Work instruction:
Output exactly the lines below, starting with the line that has "-- ==== Sys2Proof/Laws/KeepsProgram.lean" and going on through the line that has "next one. -/", both included, and no other lines.
*** Begin section ***
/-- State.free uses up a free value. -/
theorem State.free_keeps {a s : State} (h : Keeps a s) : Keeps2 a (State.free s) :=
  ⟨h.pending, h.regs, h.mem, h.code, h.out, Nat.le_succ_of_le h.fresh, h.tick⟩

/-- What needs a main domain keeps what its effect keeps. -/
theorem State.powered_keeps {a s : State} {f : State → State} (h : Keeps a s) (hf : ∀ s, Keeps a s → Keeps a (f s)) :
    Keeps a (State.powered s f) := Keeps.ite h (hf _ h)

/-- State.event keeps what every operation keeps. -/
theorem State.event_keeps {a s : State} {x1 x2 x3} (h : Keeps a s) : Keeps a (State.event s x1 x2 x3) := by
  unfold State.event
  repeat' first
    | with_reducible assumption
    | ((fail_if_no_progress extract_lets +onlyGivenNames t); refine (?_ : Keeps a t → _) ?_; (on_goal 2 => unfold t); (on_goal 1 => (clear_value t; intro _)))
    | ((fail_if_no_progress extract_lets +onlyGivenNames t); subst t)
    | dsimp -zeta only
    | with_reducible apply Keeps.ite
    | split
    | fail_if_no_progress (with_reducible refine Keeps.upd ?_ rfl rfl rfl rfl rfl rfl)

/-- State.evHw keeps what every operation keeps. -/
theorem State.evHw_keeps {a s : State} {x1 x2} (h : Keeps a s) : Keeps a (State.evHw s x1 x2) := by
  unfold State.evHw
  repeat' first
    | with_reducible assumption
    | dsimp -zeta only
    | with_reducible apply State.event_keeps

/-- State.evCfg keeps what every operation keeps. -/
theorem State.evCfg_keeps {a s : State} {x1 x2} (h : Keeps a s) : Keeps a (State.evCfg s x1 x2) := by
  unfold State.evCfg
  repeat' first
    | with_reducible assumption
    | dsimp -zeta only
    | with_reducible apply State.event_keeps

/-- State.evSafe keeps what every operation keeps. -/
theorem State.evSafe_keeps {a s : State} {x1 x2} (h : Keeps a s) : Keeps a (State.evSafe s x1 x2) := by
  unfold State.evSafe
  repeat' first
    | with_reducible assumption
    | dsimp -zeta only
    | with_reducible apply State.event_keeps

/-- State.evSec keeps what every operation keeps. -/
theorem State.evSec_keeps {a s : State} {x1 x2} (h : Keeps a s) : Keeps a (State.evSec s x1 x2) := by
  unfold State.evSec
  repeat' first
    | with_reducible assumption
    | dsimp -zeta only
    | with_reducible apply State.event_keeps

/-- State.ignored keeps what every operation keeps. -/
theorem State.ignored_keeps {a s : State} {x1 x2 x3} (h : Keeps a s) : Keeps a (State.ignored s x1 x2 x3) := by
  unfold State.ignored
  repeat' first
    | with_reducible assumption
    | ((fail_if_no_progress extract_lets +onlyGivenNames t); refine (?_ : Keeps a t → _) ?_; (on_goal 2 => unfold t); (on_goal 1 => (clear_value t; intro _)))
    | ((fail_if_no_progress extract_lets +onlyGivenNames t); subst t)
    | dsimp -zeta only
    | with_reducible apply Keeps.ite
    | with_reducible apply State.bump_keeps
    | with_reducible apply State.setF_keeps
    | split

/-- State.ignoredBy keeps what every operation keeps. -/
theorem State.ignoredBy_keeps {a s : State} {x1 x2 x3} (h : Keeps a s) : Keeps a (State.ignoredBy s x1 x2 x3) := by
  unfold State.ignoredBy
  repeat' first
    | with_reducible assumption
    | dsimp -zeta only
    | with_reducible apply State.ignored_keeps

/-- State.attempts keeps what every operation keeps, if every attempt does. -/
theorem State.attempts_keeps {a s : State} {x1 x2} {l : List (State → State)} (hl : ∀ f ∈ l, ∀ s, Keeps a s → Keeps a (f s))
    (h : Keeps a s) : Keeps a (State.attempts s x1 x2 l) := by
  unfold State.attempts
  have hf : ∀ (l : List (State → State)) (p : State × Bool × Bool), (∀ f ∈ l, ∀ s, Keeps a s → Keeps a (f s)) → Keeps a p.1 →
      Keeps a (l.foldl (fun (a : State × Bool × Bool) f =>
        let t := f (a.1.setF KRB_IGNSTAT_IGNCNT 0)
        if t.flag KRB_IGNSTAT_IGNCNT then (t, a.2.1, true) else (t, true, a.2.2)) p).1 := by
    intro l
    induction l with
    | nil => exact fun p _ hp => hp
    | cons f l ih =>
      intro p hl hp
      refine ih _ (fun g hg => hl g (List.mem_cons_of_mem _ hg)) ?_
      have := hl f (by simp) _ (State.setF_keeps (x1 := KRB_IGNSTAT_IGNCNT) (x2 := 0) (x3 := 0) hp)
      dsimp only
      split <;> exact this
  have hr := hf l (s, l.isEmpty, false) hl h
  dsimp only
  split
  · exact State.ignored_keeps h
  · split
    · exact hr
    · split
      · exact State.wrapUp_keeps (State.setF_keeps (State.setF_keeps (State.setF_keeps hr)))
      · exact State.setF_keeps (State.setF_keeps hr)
*** End section ***
*** Begin section ***
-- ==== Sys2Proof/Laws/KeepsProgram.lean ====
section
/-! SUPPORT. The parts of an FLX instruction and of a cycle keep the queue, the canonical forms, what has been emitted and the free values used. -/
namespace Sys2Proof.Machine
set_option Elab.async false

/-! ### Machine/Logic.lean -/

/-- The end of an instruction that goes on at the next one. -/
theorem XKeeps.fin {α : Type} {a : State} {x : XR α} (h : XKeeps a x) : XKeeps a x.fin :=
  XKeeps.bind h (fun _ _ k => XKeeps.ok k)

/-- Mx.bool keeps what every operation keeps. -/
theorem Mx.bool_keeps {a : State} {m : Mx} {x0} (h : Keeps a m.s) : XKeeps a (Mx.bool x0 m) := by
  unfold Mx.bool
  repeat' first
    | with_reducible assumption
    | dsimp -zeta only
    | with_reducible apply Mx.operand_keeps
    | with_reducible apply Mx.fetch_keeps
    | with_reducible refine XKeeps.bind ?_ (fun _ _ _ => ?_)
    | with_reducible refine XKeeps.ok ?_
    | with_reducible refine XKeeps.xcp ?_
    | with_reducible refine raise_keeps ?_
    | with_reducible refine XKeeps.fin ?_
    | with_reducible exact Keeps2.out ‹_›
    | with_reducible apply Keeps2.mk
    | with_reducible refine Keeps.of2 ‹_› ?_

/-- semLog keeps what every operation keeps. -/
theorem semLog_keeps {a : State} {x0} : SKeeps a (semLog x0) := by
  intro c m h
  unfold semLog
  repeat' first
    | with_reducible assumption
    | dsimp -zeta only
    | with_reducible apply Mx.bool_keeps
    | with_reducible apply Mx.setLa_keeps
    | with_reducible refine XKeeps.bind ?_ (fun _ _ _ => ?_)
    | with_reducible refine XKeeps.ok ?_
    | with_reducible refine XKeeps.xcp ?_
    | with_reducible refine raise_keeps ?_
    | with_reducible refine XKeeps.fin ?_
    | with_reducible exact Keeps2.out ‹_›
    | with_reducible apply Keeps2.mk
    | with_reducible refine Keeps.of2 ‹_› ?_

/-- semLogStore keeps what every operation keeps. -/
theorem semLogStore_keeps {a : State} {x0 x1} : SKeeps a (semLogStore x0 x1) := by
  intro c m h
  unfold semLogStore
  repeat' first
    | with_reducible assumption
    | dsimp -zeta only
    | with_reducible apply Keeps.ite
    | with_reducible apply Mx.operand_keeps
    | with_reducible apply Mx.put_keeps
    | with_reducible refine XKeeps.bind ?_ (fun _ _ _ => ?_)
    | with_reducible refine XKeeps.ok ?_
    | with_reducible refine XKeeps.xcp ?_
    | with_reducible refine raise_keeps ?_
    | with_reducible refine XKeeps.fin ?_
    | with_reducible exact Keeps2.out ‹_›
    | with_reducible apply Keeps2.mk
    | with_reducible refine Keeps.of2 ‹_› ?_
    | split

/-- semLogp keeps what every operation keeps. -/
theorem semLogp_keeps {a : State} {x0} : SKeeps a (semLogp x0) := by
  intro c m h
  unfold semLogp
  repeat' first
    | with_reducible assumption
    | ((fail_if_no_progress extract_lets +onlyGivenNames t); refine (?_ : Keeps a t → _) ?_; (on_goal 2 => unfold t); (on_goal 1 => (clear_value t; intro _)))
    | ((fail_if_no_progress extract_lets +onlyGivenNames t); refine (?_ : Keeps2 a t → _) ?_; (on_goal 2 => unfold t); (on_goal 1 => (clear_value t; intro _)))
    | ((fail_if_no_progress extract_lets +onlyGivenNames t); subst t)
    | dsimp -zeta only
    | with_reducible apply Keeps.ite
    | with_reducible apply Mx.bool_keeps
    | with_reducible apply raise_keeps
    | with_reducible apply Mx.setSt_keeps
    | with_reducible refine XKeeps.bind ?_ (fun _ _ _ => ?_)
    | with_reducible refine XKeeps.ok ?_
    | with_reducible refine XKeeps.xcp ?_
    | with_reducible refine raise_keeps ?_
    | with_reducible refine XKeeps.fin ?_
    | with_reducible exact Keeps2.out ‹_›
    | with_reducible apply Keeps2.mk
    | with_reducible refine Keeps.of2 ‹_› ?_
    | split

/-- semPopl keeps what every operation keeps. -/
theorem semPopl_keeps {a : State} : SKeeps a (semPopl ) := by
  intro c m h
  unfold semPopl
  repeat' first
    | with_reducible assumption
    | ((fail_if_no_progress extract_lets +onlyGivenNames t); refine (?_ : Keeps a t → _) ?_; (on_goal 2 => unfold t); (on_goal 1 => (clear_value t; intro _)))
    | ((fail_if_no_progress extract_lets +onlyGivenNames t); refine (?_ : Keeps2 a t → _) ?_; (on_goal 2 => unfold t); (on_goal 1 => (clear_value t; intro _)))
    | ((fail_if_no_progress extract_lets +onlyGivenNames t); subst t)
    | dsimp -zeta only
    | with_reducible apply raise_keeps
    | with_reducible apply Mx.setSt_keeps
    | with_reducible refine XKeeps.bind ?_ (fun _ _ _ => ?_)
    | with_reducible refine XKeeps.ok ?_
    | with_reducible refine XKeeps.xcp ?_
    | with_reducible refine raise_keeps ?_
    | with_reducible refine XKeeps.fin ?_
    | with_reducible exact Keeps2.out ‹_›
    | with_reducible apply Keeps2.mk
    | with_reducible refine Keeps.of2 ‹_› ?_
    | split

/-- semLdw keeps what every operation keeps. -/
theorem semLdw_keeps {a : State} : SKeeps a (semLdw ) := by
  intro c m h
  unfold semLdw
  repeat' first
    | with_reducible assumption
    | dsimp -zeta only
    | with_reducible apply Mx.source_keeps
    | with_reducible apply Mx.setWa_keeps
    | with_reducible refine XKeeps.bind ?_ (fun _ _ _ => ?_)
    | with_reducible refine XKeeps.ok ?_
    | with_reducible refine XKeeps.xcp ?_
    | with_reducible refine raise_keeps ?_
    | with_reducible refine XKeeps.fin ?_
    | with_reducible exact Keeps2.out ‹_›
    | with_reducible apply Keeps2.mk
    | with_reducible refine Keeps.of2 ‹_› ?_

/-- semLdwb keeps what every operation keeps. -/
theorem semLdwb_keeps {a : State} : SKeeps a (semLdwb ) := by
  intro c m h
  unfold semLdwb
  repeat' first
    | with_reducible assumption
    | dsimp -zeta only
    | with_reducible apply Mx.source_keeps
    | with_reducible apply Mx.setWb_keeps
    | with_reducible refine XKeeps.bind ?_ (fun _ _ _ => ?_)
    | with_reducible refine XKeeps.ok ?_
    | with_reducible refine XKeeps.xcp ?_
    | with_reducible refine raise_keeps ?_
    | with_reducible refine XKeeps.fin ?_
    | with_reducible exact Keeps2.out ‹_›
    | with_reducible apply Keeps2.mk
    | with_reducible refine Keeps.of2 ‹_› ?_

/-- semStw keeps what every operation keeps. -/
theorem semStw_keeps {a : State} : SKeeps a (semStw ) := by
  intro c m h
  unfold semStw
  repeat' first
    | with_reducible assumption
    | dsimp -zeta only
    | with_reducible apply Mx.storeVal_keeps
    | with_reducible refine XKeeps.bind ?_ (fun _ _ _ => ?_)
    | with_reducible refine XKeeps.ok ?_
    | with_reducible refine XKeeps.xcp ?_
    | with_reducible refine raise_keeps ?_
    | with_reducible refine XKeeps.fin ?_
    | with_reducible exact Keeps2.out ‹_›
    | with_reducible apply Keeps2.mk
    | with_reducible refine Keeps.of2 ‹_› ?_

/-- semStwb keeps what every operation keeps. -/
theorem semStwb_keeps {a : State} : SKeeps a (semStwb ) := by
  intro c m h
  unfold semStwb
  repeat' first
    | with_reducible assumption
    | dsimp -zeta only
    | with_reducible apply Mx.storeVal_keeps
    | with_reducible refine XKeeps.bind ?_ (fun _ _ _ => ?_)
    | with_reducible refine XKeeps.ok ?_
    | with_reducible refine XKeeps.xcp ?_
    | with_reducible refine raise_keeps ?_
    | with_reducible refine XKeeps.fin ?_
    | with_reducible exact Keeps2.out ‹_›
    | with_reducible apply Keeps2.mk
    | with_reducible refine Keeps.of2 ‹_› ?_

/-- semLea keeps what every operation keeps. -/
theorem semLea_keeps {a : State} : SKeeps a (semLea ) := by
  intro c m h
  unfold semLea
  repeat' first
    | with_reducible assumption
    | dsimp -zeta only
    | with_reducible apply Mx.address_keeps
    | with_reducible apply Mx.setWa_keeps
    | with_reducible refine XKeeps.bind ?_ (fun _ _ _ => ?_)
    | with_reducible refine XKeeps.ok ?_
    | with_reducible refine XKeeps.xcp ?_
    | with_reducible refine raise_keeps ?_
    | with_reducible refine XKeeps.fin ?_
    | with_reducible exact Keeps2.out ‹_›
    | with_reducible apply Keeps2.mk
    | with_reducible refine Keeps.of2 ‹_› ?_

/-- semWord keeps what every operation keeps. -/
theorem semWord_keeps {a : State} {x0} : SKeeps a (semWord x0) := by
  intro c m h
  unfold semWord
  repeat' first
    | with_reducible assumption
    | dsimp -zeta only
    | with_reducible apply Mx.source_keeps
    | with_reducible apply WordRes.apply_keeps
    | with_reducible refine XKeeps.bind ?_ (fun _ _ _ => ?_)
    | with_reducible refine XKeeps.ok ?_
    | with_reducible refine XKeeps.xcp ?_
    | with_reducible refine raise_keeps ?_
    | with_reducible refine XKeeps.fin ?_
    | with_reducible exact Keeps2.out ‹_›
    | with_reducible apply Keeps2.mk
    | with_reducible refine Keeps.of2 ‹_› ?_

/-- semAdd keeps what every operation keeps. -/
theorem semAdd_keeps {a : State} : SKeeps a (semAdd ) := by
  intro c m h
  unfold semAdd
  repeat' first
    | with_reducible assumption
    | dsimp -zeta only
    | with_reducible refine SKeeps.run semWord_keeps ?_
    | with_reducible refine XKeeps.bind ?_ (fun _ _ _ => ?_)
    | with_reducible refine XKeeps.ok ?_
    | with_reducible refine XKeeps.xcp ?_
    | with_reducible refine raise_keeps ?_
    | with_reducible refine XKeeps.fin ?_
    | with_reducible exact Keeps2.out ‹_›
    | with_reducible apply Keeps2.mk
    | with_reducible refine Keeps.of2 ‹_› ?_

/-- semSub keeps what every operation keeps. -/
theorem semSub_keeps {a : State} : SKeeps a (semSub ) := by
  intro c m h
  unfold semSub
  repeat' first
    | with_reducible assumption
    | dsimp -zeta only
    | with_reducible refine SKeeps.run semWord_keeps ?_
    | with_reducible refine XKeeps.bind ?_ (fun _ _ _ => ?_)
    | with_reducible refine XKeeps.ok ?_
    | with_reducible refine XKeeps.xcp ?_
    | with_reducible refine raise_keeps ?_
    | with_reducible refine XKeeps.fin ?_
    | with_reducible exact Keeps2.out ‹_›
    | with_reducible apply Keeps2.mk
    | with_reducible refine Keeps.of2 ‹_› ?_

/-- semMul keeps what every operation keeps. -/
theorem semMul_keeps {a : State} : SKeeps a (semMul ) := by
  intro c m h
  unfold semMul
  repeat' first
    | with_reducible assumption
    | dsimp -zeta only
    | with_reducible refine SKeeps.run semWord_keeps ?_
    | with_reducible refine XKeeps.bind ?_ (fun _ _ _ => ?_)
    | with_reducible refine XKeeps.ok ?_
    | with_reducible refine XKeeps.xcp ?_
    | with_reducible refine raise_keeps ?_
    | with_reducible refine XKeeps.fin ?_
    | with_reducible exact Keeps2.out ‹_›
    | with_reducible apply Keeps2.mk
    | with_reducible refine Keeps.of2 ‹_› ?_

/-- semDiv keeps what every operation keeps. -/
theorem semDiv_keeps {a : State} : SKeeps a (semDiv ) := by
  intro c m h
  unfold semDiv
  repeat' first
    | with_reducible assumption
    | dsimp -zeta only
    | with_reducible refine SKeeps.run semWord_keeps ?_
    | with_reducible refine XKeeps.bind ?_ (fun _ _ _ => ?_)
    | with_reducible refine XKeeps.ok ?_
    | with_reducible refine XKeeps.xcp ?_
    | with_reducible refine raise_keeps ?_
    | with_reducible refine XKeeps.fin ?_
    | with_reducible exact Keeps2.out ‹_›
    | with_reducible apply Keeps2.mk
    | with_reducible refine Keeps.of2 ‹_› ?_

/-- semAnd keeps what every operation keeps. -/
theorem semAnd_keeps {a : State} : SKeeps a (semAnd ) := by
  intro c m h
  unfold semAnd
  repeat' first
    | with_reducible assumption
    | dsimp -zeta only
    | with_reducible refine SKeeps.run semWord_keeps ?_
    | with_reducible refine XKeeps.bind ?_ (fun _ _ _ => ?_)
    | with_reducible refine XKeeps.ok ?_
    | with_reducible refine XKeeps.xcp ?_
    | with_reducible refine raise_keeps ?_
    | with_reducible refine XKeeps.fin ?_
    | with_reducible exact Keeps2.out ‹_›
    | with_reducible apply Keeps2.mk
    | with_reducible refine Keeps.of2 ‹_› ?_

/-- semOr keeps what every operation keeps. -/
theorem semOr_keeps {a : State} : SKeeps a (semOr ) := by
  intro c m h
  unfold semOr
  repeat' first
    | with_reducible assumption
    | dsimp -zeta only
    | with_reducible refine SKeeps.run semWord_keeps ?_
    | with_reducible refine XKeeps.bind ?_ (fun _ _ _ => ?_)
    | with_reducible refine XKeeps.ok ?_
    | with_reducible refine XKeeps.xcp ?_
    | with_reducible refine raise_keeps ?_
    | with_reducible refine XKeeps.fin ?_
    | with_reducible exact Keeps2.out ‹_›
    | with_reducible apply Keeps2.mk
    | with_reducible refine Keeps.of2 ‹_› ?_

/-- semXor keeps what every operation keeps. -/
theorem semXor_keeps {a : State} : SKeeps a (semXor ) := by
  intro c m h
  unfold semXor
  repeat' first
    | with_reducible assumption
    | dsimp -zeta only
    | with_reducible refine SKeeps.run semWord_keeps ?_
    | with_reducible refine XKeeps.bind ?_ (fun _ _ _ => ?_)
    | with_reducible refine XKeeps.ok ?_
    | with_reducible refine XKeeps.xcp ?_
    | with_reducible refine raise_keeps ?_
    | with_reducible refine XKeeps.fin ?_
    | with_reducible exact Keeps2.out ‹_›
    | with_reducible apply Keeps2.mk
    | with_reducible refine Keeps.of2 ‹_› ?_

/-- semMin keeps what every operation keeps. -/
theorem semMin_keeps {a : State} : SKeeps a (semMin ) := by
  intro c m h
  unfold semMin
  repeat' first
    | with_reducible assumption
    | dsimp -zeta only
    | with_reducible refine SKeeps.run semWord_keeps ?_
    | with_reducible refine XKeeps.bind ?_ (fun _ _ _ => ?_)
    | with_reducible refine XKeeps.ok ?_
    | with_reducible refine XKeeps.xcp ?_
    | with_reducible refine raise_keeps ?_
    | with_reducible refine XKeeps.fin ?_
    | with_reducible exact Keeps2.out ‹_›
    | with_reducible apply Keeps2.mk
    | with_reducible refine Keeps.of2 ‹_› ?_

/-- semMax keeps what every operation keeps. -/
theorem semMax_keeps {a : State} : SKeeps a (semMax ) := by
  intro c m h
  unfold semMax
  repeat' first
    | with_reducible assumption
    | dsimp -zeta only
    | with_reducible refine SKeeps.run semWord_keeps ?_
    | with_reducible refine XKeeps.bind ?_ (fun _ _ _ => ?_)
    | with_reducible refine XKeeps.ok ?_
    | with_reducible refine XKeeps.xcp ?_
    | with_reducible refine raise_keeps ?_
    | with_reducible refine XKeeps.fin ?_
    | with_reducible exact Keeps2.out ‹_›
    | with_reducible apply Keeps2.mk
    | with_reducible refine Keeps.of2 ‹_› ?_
*** End section ***
The answer:
-- ==== Sys2Proof/Laws/KeepsProgram.lean ====
section
/-! SUPPORT. The parts of an FLX instruction and of a cycle keep the queue, the canonical forms, what has been emitted and the free values used. -/
namespace Sys2Proof.Machine
set_option Elab.async false

/-! ### Machine/Logic.lean -/

/-- The end of an instruction that goes on at the next one. -/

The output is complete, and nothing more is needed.